Research released today for Macular Degeneration Awareness Week (27 May – 2 June 2012) Has revealed Australians significantly underestimate the role of family history in developing macular degeneration, the leading cause of blindness and vision loss in Australia.
The national survey commissioned by the Macular Degeneration Foundation (MDF) found nearly three in four Australians (71%) did not correctly identify the role family history plays in developing the disease. This is despite research showing there is a 50% chance of developing macular degeneration when a family history of the disease is present.
Alarmingly, the research also found an estimated 2.1 million Australians over the age of 50 years, those most at risk, are unaware that having a parent with macular degeneration increases their chances of developing the disease.

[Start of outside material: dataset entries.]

/-- R54, R185, R186, R243: a load or store that passes the checks of R185 completes, sign- or zero-extended, at every scope; a load leaves
memory as it was. R9, R172, R177: a load of bytes that a write of the core's own engines has changed, one cell or element, and that no
dequeue has acquired, reads them as before or as after that write. A misaligned address raises MISALIGNED with the address, and an address
that resolves to nothing raises what its resolution raises. Through the own-core alias every address up to 0xB_FFFF is the core's own
scratchpad. R4, R243: the word of a line through the event-unit alias claims the line, sleeps until the line's next firing and then reads
the new phase; storing to it fires the line, and storing to a state word does nothing. Log 7 (the model's choice): a scope tells only
whether the core's own engines are in it. Log 14 (the model's choice): the mark of the sleep. -/
def Obligations.LoadsAndStores : Prop :=
  (∀ (s s1 : State) (d a : Reg) (imm : BitVec 12) (op : LoadOp) (pl : Place),
    Reads s (s.x a + imm.signExtend 64) (loadSize op) pl s1 → Settled s pl (loadSize op) →
      let v := s.readPlace pl (loadSize op)
      ∃ t, Looked s1 t ∧ Completes (.scalarLoad op d a imm) s (match op with
        | .lb => t.setX d ((BitVec.ofNat 8 v).signExtend 64) | .lh => t.setX d ((BitVec.ofNat 16 v).signExtend 64)
        | .lw => t.setX d ((BitVec.ofNat 32 v).signExtend 64) | .flw => t.setF d (BitVec.ofNat 32 v)
        | .ld | .lbu | .lhu | .lwu => t.setX d (BitVec.ofNat 64 v))) ∧
  (∀ (s s1 : State) (d a : Reg) (pl : Place), Reads s (s.x a) 8 pl s1 →
    ∃ (t : State) (v : Nat), Looked s1 t ∧ Completes (.scalarLoad .ld d a 0) s (t.setX d (BitVec.ofNat 64 v)) ∧
      ∀ (u : Unseen) (i n : Nat), u ∈ s.core.unseen → u.pa = pl.phys + i → u.old.length = n → i + n ≤ 8 → u.mask = 0xFF →
        u.new = ((leBytes (s.readPlace pl 8) 8).drop i).take n →
        (∀ w ∈ s.core.unseen, w.meets (pl.phys + i) n = true → w = u) →
        ((leBytes v 8).drop i).take n = u.new ∨ ((leBytes v 8).drop i).take n = u.old) ∧
  (∀ (s s1 : State) (d a : Reg) (sc : Scope) (pl : Place) (n : Nat), Reads s (s.x a) n pl s1 → Settled s pl n →
    let v := s.readPlace pl n
    let gives (i : Instr) (w : Word) : Prop := ∃ t, Looked s1 t ∧ Completes i s (t.setX d w)
    (n = 1 → gives (.lAqB d a sc) ((BitVec.ofNat 8 v).signExtend 64) ∧ gives (.lAqBu d a sc) (BitVec.ofNat 64 v)) ∧
    (n = 2 → gives (.lAqH d a sc) ((BitVec.ofNat 16 v).signExtend 64) ∧ gives (.lAqHu d a sc) (BitVec.ofNat 64 v)) ∧
    (n = 4 → gives (.lAqW d a sc) ((BitVec.ofNat 32 v).signExtend 64) ∧ gives (.lAqWu d a sc) (BitVec.ofNat 64 v)) ∧
    (n = 8 → gives (.lAqD d a sc) (BitVec.ofNat 64 v))) ∧
  (∀ (s s1 : State) (r a : Reg) (imm : BitVec 12) (op : StoreOp) (pl : Place),
    Writes s (s.x a + imm.signExtend 64) (storeSize op) pl s1 →
      Completes (.scalarStore op r a imm) s (match op with
        | .sb => s1.storePlace pl 1 ((s.x r).toNat % 2 ^ 8) | .sh => s1.storePlace pl 2 ((s.x r).toNat % 2 ^ 16)
        | .sw => s1.storePlace pl 4 ((s.x r).toNat % 2 ^ 32) | .sd => s1.storePlace pl 8 (s.x r).toNat
        | .fsw => s1.storePlace pl 4 (s.f r).toNat)) ∧
  (∀ (s s1 : State) (v a : Reg) (sc : Scope) (pl : Place) (n : Nat), Writes s (s.x a) n pl s1 →
    let t := s1.storePlace pl n ((s.x v).toNat % 2 ^ (8 * n)) (sc != .stream)
    (n = 1 → Completes (.sRlB v a sc) s t) ∧ (n = 2 → Completes (.sRlH v a sc) s t) ∧
      (n = 4 → Completes (.sRlW v a sc) s t) ∧ (n = 8 → Completes (.sRlD v a sc) s t)) ∧
  (∀ (s : State) (d a : Reg) (imm : BitVec 12) (op : LoadOp) (sop : StoreOp),
    let va := s.x a + imm.signExtend 64
    isEvent s.cur va.toNat = false →
      (va.toNat % loadSize op ≠ 0 → Raises (.scalarLoad op d a imm) s 2 va) ∧
      (va.toNat % storeSize sop ≠ 0 → Raises (.scalarStore sop d a imm) s 2 va) ∧
      (∀ f, va.toNat % loadSize op = 0 → s.core.overwriting = false →
        s.resolve s.core.sup .read va.toNat (loadSize op) 5 = .error (.fault f) →
        exec (.scalarLoad op d a imm) s = .next (s.raiseTrap (.scalarLoad op d a imm) f))) ∧
  (∀ (s : State) (d line : Reg) (ph : BitVec 16), heldByOther (s.clusterAt (clusterOf s.cur)).lines s.owner line.toNat = false →
    s.cur < 4096 → s.core.overwriting = false → s.core.wait = .lineWord line.toNat ph →
    (ph ≠ (resOf (s.clusterAt (clusterOf s.cur)).lines s.owner line.toNat).phase →
      Completes (.eventLineWordLoad d line) s (s.setX d (BitVec.zeroExtend 64 (ph + 1)))) ∧
    (ph = (resOf (s.clusterAt (clusterOf s.cur)).lines s.owner line.toNat).phase →
      exec (.eventLineWordLoad d line) s = .next ((s.updCluster (clusterOf s.cur) fun c => { c with
        lines := alSet (resKey s.owner line.toNat) (resOf c.lines s.owner line.toNat) c.lines }).updCore fun c =>
          { c with wait := .lineWord line.toNat ph }))) ∧
  (∀ (s : State) (line : Reg), heldByOther (s.clusterAt (clusterOf s.cur)).lines s.owner line.toNat = false → s.cur < 4096 →
    s.core.overwriting = false →
    Completes (.eventLineWordStore line) s (s.updCluster (clusterOf s.cur) fun c => c.fire s.owner line.toNat false)) ∧
  (∀ (s : State) (v a : Reg) (imm : BitVec 12) (off : Nat), s.core.overwriting = false → 0x100 ≤ off → off < 0x1C0 → off % 8 = 0 →
    s.x a + imm.signExtend 64 = BitVec.ofNat 64 (0xF1000F0000 + off) → Completes (.scalarStore .sd v a imm) s s) ∧
  ∀ (s : State) (sup : Bool) (r : Right) (off n src : Nat), 0 < n → off + n ≤ 0xC0000 →
    s.resolve sup r (0xF100000000 + off) n src = .ok (.spad s.cur off, s)

/-- R3, R54, R49 to R52, R186: what a core stores into its own scratchpad through the own-core alias, by a store or an `s.rl.*` of 1, 2, 4
or 8 bytes at any scope, it loads back by every load and `l.aq.*` of the same width at any scope, signed, unsigned and `flw`, and by the
`lw` of a stored 8-byte word's low half, for every aligned offset up to the end of the scratchpad; and nothing else in the scratchpad
changes. -/
def Obligations.ScratchpadStoreThenLoad : Prop :=
  ∀ (s t : State) (d r a b : Reg) (off n v : Nat) (st : Instr) (sc sd : Scope), Alone s → s.core.overwriting = false →
    off % n = 0 → off + n ≤ 0xC0000 → s.x a = BitVec.ofNat 64 (0xF100000000 + off) → b ≠ 0 → d ≠ 0 →
    s.poisoned (0xF000000000 + s.cur * 0x100000 + off) n = false → s.x b = s.x a →
    (∃ op, st = .scalarStore op r a 0 ∧ n = storeSize op ∧ v = if op = .fsw then (s.f r).toNat else (s.x r).toNat % 2 ^ (8 * n)) ∨
      (v = (s.x r).toNat % 2 ^ (8 * n) ∧
        (n = 1 ∧ st = .sRlB r a sc ∨ n = 2 ∧ st = .sRlH r a sc ∨ n = 4 ∧ st = .sRlW r a sc ∨ n = 8 ∧ st = .sRlD r a sc)) →
    exec st s = .next t →
    let loads (i : Instr) (w : Word) : Prop := ∃ u, exec i t = .next u ∧ u.x d = w ∧
      ∀ k, (k < off ∨ off + n ≤ k) → readByte u.core.spad k = readByte s.core.spad k
    let zero : Word := BitVec.ofNat 64 v
    (n = 1 → loads (.scalarLoad .lb d b 0) ((BitVec.ofNat 8 v).signExtend 64) ∧ loads (.scalarLoad .lbu d b 0) zero ∧
      loads (.lAqB d b sd) ((BitVec.ofNat 8 v).signExtend 64) ∧ loads (.lAqBu d b sd) zero) ∧
    (n = 2 → loads (.scalarLoad .lh d b 0) ((BitVec.ofNat 16 v).signExtend 64) ∧ loads (.scalarLoad .lhu d b 0) zero ∧
      loads (.lAqH d b sd) ((BitVec.ofNat 16 v).signExtend 64) ∧ loads (.lAqHu d b sd) zero) ∧
    (n = 4 → loads (.scalarLoad .lw d b 0) ((BitVec.ofNat 32 v).signExtend 64) ∧ loads (.scalarLoad .lwu d b 0) zero ∧
      loads (.lAqW d b sd) ((BitVec.ofNat 32 v).signExtend 64) ∧ loads (.lAqWu d b sd) zero ∧
      ∃ u, exec (.scalarLoad .flw d b 0) t = .next u ∧ u.f d = BitVec.ofNat 32 v) ∧
    (n = 8 → loads (.scalarLoad .ld d b 0) zero ∧ loads (.lAqD d b sd) zero ∧
      loads (.scalarLoad .lw d b 0) ((BitVec.ofNat 32 v).signExtend 64))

Also, according to the research, one in three Australians incorrectly believes vision loss caused by macular degeneration is just a normal part of ageing.
CEO of the Macular Degeneration Foundation, Julie Heraghty said, "The results of the research are of great concern as about one in seven Australians over the age of 50 (one million people) have some evidence of macular degeneration, a chronic disease with a prevalence four times that of Dementia and more than half that of Diabetes.

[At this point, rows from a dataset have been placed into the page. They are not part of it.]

/-- An element that a step writes stands in the scratchpad as one put there. -/
theorem Core.hideElem_spad (c : Core) (id : Nat) (cmd : Cmd) (off i v : Nat) {w : Nat} (h : w = 4 ∨ ∃ n, 0 < n ∧ w = 8 * n) :
    (c.hideElem id cmd off w i v).spad = putElem c.spad off w i v := by
  unfold Core.hideElem
  rw [Core.hideWrite_spad]
  unfold putElem
  rcases h with h | ⟨n, hn, h⟩
  · subst h
    simp only [ite_true]
    have e : off + i * 4 / 8 = off + i / 2 := by omega
    rw [e]
    generalize BitVec.ofNat 8 _ = b
    have h1 := readBytes_writeBytes c.spad (off + i / 2) [b]
    simp only [writeBytes, List.length_cons, List.length_nil] at h1
    show writeBytes c.spad (off + i / 2) (readBytes (writeByte c.spad (off + i / 2) b) (off + i / 2) 1) = _
    rw [h1]; rfl
  · have h4 : w ≠ 4 := by omega
    have e : i * w / 8 = i * n := by rw [h, show i * (8 * n) = 8 * (i * n) by ac_rfl]; omega
    have e' : w / 8 = n := by omega
    have em : max 1 n = n := by omega
    simp only [h4, ite_false, e, e', em]
    rw [writeLE_eq]
    have h1 := readBytes_writeBytes c.spad (off + i * n) (leBytes v n)
    rw [leBytes_length] at h1
    rw [h1]

/-- A step leaves in the scratchpad its elements, put there one after another. -/
theorem Core.takeEffect_spad (c : Core) (id : Nat) (cmd : Cmd) (o : VOps) (e : VEffect)
    (h : ∀ x ∈ e.elems o, x.2.1 = 4 ∨ ∃ n, 0 < n ∧ x.2.1 = 8 * n) :
    (c.takeEffect id cmd o e).spad = (e.elems o).foldl (fun m x => putElem m x.1 x.2.1 x.2.2.1 x.2.2.2) c.spad := by
  unfold Core.takeEffect
  generalize e.elems o = l at h
  induction l generalizing c with
  | nil => rfl
  | cons x t ih =>
    rw [List.foldl_cons, List.foldl_cons, ih _ fun y hy => h y (List.mem_cons_of_mem _ hy)]
    rw [Core.hideElem_spad _ _ _ _ _ _ (h x (List.mem_cons_self ..))]

/-- The memory after reset lists nothing, so it is canonical. -/
theorem reset_mem_wf : Memory.wf State.reset.mem = true := rfl

end Sys2Proof.Machine
end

"Australians need to know macular degeneration is not a normal part of ageing. Those most at risk are those over 50 years or with a family history of macular degeneration. This is why it is critical to make your family's macular health a priority and have your eyes tested and macula checked," said Heraghty.
One of Australia's favourite entertainers and MDF Ambassador, Jean Kittson, knows only too well the importance of family history when it comes to macular degeneration as her mother was diagnosed with the disease 15 years ago.

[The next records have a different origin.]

theorem witness_AtomicResultsAndMonitors_waits :
    (let s := worded 5
     s.core.overwriting = false ∧ isEvent s.cur (s.x 1).toNat = false ∧ (s.x 1).toNat % 8 = 0 ∧ isHost 0x600000 = false ∧
       s.poisoned 0x600000 8 = false ∧ s.core.wait = .none ∧ s.monitorOf s.cur = none ∧
       BitVec.ofNat 64 (s.readPlace (.mem 0x600000) 8) = s.x 2 ∧ (s.portMonitors (Config.homePort (0x600000 / 64))).length < 64 ∧
       BitVec.ofNat 64 (s.readPlace (.mem 0x600000) 8) ≠ s.x 3) ∧
    (let s := (worded 5).updCore fun c => { c with wait := .partway }
     s.core.wait = .partway ∧ (s.x 1).toNat % 8 = 0) ∧
    (let s := { worded 5 with monitors := [(0x18000, 0, false)] }
     s.core.wait = .none ∧ s.monitorOf s.cur = some (0x18000, false) ∧ (0x18000, 0, false) ∈ s.monitors ∧
       0x18000 * 64 < 0x600000 + 8 ∧ 0x600000 < 0x18000 * 64 + 64) ∧
    ({ worded 5 with monitors := [(0x18000, 0, true)] } : State).monitorOf 0 = some (0x18000, true) := by decide +kernel

theorem witness_AtomicResultsAndMonitors_place :
    (∃ s1, (worded 5).resolve (worded 5).core.sup .read ((worded 5).x 1).toNat 8 5 = .ok (.mem 0x600000, s1)) ∧
      Settled (worded 5) (.mem 0x600000) 8 := ⟨⟨_, rfl⟩, by intro u hu; cases hu⟩

/-- 1 + 1 has been added to the word and is still pending; another word has replaced it. -/
theorem witness_AtomicResultsAndMonitors_pending :
    let adds (v : Nat) : State := { worded v with adds := [⟨0x600000, 0x3F800000, 0x3F800000⟩] }
    (∀ o ∈ (worded 5).adds, o.pa ≠ 0x600000) ∧
      (∀ v ∈ [0x40000000, 5], (adds v).adds.find? (fun o => o.pa == (Place.mem 0x600000).phys) = some ⟨0x600000, 0x3F800000, 0x3F800000⟩) ∧
      amoFadd 0x3F800000 0x3F800000 = BitVec.ofNat 32 ((adds 0x40000000).readPlace (.mem 0x600000) 4) ∧
      amoFadd 0x3F800000 0x3F800000 ≠ BitVec.ofNat 32 ((adds 5).readPlace (.mem 0x600000) 4) := by decide +kernel

/-- x1 and x2 name words of memory and of the own scratchpad, and x3 counts bytes. -/
def moving (n : Nat) : State := withX base [(1, 0xF100000000), (2, 0x600000), (3, n)]

theorem witness_BlockMoveAndRepeat_move :
    (∀ n ∈ [0, 16], (moving n).core.overwriting = false ∧ ((moving n).x 3).toNat % 8 = 0 ∧ ((moving n).x 1).toNat % 8 = 0 ∧
      ((moving n).x 2).toNat % 8 = 0 ∧ ((moving n).x 3 = 0 ↔ n = 0)) ∧
    Settled (moving 16) (.mem 0x600000) 8 ∧ ∃ s1 s2, Reads (moving 16) ((moving 16).x 2) 8 (.mem 0x600000) s1 ∧
      Writes (s1.endAdds 0x600000 8) ((moving 16).x 1) 8 (.spad 0 0) s2 := by
  refine ⟨by decide +kernel, (by intro u hu; cases hu), _, _, ⟨rfl, rfl, rfl, rfl, rfl, rfl⟩, ⟨rfl, rfl, rfl, rfl, rfl⟩⟩

/-- `rep x3, x1` before `sd x5, 0(x1)` or another word. -/
def repeating (n : Nat) (w : Word32) : State :=
  let s := withX base [(1, 0xF100000000), (3, n), (5, 7)]
  { s with mem := writeLE s.mem 0x200004 4 w.toNat }

theorem witness_BlockMoveAndRepeat_repeat :
    (∃ s1, (repeating 2 (encode32 (.scalarStore .sd 5 1 0))).fetch 0x200004 4 = .ok ((encode32 (.scalarStore .sd 5 1 0)).toNat, s1) ∧
      Writes s1 (s1.x 1 + BitVec.signExtend 64 0#12) 8 (.spad 0 0) s1) ∧
    (∃ s1, (repeating 0 (encode32 (.scalarStore .sd 5 1 0))).fetch 0x200004 4 = .ok ((encode32 (.scalarStore .sd 5 1 0)).toNat, s1)) ∧
    (∃ s1, (repeating 2 0x13).fetch 0x200004 4 = .ok (0x13, s1)) ∧
    decode32 (BitVec.ofNat 32 (encode32 (.scalarStore .sd 5 1 0)).toNat) = .ok (.scalarStore .sd 5 1 0) ∧
    repTarget (.rv64Compute (.opImm .addi 0 0 0)) 3 1 = none ∧ (repeating 2 0x13).x 3 ≠ 0 ∧ (repeating 0 0x13).x 3 = 0 ∧
    (repeating 2 0x13).core.pc + 4 = 0x200004 :=
  ⟨⟨_, rfl, rfl, rfl, rfl, rfl, rfl⟩, ⟨_, rfl⟩, ⟨_, rfl⟩, rfl, by decide +kernel, by decide +kernel, by decide +kernel, by decide +kernel⟩

/-! ## Witnesses: regions -/

/-- One box of rank 1. -/
def line (lo : Int) (ext : Nat) : Region := Region.dense 1 [[⟨lo, ext⟩]]

/-- bx1 and bx2 hold regions. -/
def regions (a b : Region) : State := (base.setBx 1 a).setBx 2 b

theorem witness_RegionFormResults_sets :
    (let s := regions (line 0 4) (line 2 4)
     s.lengthsOf (s.bx 1) = .ok ([], s) ∧ s.lengthsOf (s.bx 2) = .ok ([], s) ∧
       setOp .or (s.bx 1) (s.bx 2) [] [] = .ok (Region.dense 1 [[⟨0, 6⟩]]) false ∧
       setOp .sub (s.bx 1) (s.bx 2) [] [] = .ok (line 0 2) false ∧ setOp .and (s.bx 1) (s.bx 2) [] [] = .ok (line 2 2) false ∧
       (s.bx 1).rank = (s.bx 2).rank ∧ (s.bx 1).inexact = false ∧ (s.bx 2).inexact = false) ∧
    (let s := regions (line 0 4) (Region.dense 2 [[⟨0, 1⟩, ⟨0, 1⟩]])
     (s.bx 1).rank ≠ 0 ∧ (s.bx 2).rank ≠ 0 ∧ (s.bx 1).rank ≠ (s.bx 2).rank) ∧
    (let s := regions { line 0 4 with inexact := true } (line 2 4)
     (s.bx 1).rank = (s.bx 2).rank ∧ (s.bx 1).inexact = true) ∧
    (let s := regions (line 0 4) { line 2 4 with inexact := true }
     (s.bx 1).rank = (s.bx 2).rank ∧ (s.bx 1).inexact = false ∧ (s.bx 2).inexact = true) ∧
    base.bx 1 = Region.null := ⟨⟨rfl, rfl, rfl, rfl, rfl, rfl, rfl, rfl⟩, by decide +kernel, by decide +kernel, by decide +kernel, rfl⟩

/-- A union whose hull is too wide, and a ragged operand whose length table asks for a length. -/
theorem witness_RegionFormResults_edges :
    (let s := regions (Region.dense 1 ((List.range 8).map fun (k : Nat) => [⟨-(2 ^ 31) + 2 * k, 1⟩])) (line (2 ^ 31 - 1) 1)
     s.lengthsOf (s.bx 1) = .ok ([], s) ∧ s.lengthsOf (s.bx 2) = .ok ([], s) ∧ setOp .or (s.bx 1) (s.bx 2) [] [] = .range) ∧
    (let s := regions ⟨2, .ragged, false, 0x100, [1, 1], 0, 0, [[⟨0, 2⟩, ⟨0, 4⟩]]⟩ (Region.dense 2 [[⟨0, 1⟩, ⟨0, 4⟩]])
     s.linesOf (s.bx 1) (setLines .and true (s.bx 1) (s.bx 2)) = .ok ([0, 0], s) ∧
       s.linesOf (s.bx 2) (setLines .and false (s.bx 2) (s.bx 1)) = .ok ([], s) ∧ (s.bx 1).rank = (s.bx 2).rank ∧
       (∀ k, k < 2 → s.poisoned (windowAddr s.cur (0x100 + 2 * k)) 2 = false) ∧ ∃ r, setOp .and (s.bx 1) (s.bx 2) [0, 0] [] = .ok r false) :=
  ⟨⟨rfl, rfl, rfl⟩, rfl, rfl, by decide +kernel, by decide +kernel, _, rfl⟩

"When I tell people I have a 50 percent chance of getting it too, most people are shocked. But one of the greatest things I learnt from my mother is the importance of family and talking with each other. Sharing family stories and finding out who you are and your family health history could make the difference in saving your sight.
"Since Mum and my two uncles were diagnosed I've learned about macular degeneration, so I am vigilant in taking care of my family's nutrition by preparing food that helps protect our eye health. I also make sure I have my eyes tested and macula checked often," said Kittson.
"My daughters are 14 and 20, and I want to do all that I can to help them minimise the possibility of them developing MD. I want them to be able to see their children and their grand children grow and to be able to be independent for a long as possible," said Kittson.
Julie Heraghty says, "When you're with your family next talk about your history of macular degeneration. We want all Australians and their families to see a future and not have precious memories robbed by this disease."
Research key findings:
One in three Australians incorrectly believe vision loss caused by macular degeneration is a normal part of ageing.
Only one in five Australians (16%) correctly identified the chance of developing macular degeneration as 50% if you have a direct family history.
Generation X (aged 35-49) is more aware than their parents and children about the genetic risk of developing macular degeneration.
More than half of the population incorrectly identified spending less time on the computer and resting your eyes as ways to reduce the risk of developing macular degeneration.
Those aged 16-24 years were the most misinformed, with 81% incorrectly identifying that spending less time on the computer would reduce their risk and 77% saying resting their eyes would help.
Most of those interviewed incorrectly identified iron (55%) and calcium (38%) as nutrients important for eye health, while it is lutein, zeaxanthin, zinc and omega-3s that are crucial for macular health.
About the survey
The Macular Degeneration Foundation commissioned Galaxy Research, a leader in Australian research to conduct this survey in February 2012 including a sample size of 1,100 respondents aged 16 years and older.